[TASK] What lines in the records below hold the string "index"? Please show them.

[Stored data entries]

---

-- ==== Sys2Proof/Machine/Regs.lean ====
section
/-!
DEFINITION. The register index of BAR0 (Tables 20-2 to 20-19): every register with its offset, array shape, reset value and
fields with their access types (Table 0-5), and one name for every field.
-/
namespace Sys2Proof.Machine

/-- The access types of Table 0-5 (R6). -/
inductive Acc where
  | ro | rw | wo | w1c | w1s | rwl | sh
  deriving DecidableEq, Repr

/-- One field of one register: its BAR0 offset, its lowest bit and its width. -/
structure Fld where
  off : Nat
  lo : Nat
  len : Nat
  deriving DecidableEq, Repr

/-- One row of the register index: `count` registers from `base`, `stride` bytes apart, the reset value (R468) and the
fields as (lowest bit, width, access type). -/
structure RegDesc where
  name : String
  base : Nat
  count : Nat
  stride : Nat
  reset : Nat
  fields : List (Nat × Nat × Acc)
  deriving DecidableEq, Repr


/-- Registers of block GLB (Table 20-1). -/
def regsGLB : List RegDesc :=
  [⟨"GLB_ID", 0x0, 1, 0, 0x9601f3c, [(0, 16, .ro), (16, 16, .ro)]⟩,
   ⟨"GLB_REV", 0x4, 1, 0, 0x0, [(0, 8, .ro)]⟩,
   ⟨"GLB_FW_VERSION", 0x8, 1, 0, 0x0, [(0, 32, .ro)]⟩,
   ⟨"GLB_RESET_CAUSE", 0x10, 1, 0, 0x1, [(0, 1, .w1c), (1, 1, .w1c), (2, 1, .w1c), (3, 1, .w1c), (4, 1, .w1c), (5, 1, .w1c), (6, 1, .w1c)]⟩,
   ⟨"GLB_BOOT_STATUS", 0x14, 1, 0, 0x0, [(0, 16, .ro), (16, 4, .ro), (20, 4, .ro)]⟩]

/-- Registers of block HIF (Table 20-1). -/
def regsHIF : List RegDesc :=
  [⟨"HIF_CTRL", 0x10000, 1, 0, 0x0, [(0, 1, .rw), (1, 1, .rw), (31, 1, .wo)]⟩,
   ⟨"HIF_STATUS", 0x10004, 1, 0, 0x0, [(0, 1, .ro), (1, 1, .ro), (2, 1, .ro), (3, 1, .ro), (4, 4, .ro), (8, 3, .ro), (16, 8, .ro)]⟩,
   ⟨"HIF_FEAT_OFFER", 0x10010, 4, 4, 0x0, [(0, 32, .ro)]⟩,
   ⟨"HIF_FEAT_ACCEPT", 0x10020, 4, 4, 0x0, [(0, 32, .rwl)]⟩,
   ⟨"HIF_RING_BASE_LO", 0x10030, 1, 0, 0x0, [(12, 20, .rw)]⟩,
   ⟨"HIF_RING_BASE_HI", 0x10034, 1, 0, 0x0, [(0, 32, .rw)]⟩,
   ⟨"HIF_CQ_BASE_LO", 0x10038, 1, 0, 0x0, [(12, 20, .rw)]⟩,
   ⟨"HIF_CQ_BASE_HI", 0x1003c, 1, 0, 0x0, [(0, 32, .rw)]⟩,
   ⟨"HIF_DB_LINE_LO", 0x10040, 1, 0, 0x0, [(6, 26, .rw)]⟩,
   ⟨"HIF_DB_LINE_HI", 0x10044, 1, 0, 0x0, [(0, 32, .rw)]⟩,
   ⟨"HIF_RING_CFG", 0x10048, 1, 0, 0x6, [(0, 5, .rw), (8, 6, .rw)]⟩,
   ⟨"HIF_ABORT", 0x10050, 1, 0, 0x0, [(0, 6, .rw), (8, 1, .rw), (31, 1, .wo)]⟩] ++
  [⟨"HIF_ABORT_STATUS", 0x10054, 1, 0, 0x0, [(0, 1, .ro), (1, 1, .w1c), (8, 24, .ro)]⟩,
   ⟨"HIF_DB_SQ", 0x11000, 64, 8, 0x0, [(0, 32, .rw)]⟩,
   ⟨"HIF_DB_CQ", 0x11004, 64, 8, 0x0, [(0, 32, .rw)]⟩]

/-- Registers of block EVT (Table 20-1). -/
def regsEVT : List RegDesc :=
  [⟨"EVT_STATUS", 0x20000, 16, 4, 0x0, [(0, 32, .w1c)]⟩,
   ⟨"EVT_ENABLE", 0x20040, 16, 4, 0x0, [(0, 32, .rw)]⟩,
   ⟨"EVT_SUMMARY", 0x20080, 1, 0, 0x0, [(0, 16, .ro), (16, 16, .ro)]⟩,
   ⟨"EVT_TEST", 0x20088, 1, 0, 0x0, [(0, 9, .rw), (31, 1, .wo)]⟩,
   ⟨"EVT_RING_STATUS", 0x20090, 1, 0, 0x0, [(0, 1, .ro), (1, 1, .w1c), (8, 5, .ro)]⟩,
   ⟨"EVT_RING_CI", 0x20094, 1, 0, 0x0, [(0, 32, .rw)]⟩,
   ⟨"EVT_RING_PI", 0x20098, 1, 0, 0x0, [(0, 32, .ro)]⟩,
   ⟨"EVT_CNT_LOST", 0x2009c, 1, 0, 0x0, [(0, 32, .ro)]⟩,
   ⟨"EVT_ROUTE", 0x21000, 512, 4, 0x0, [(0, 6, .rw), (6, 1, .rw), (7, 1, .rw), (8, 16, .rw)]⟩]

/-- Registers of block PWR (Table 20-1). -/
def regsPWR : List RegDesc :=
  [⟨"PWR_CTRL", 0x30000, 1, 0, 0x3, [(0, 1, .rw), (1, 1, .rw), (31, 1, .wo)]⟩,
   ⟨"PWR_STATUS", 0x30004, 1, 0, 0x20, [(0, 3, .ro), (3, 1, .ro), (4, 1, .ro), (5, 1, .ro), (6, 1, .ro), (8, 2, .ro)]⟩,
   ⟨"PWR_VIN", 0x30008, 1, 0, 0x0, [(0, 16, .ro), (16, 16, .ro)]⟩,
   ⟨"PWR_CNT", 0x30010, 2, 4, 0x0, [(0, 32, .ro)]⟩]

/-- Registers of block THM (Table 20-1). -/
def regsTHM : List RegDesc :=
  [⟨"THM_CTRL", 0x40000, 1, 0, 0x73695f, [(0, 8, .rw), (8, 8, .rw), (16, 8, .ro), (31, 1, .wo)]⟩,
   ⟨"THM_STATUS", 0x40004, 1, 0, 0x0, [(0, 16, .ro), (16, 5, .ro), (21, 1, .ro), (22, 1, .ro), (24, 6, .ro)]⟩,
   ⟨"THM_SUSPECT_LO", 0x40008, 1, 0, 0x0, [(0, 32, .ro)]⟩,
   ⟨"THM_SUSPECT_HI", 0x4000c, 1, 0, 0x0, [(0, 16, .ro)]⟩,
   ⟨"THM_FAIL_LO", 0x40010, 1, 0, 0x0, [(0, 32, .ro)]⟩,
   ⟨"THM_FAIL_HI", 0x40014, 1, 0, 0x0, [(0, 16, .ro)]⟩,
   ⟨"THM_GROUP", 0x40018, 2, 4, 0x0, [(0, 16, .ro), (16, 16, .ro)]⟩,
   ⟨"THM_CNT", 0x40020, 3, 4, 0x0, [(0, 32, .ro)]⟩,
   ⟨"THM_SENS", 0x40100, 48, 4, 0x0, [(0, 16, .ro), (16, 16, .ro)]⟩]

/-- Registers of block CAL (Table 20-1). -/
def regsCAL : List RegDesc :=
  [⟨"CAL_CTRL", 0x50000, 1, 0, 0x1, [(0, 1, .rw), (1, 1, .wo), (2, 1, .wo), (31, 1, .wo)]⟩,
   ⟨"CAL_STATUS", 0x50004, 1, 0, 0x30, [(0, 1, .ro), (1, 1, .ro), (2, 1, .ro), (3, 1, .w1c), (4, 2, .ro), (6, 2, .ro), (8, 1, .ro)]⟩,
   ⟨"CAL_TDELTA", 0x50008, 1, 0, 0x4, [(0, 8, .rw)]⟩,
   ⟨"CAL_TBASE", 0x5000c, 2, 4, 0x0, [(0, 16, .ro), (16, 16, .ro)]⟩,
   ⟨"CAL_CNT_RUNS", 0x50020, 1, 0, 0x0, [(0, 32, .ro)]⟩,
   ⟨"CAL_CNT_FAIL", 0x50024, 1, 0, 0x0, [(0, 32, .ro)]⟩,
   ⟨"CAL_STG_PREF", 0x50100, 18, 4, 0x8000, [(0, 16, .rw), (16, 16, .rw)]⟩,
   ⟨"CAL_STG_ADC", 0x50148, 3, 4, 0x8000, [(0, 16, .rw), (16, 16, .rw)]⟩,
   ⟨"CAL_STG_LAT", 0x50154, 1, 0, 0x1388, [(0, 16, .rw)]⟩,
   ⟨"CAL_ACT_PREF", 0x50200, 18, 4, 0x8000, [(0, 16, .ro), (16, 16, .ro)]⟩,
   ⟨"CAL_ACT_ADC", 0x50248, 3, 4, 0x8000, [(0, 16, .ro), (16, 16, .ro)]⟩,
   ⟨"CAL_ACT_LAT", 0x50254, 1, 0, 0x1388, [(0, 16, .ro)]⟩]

---

[REPLY TO THE TASK]
DEFINITION. The register index of BAR0 (Tables 20-2 to 20-19): every register with its offset, array shape, reset value and
/-- One row of the register index: `count` registers from `base`, `stride` bytes apart, the reset value (R468) and the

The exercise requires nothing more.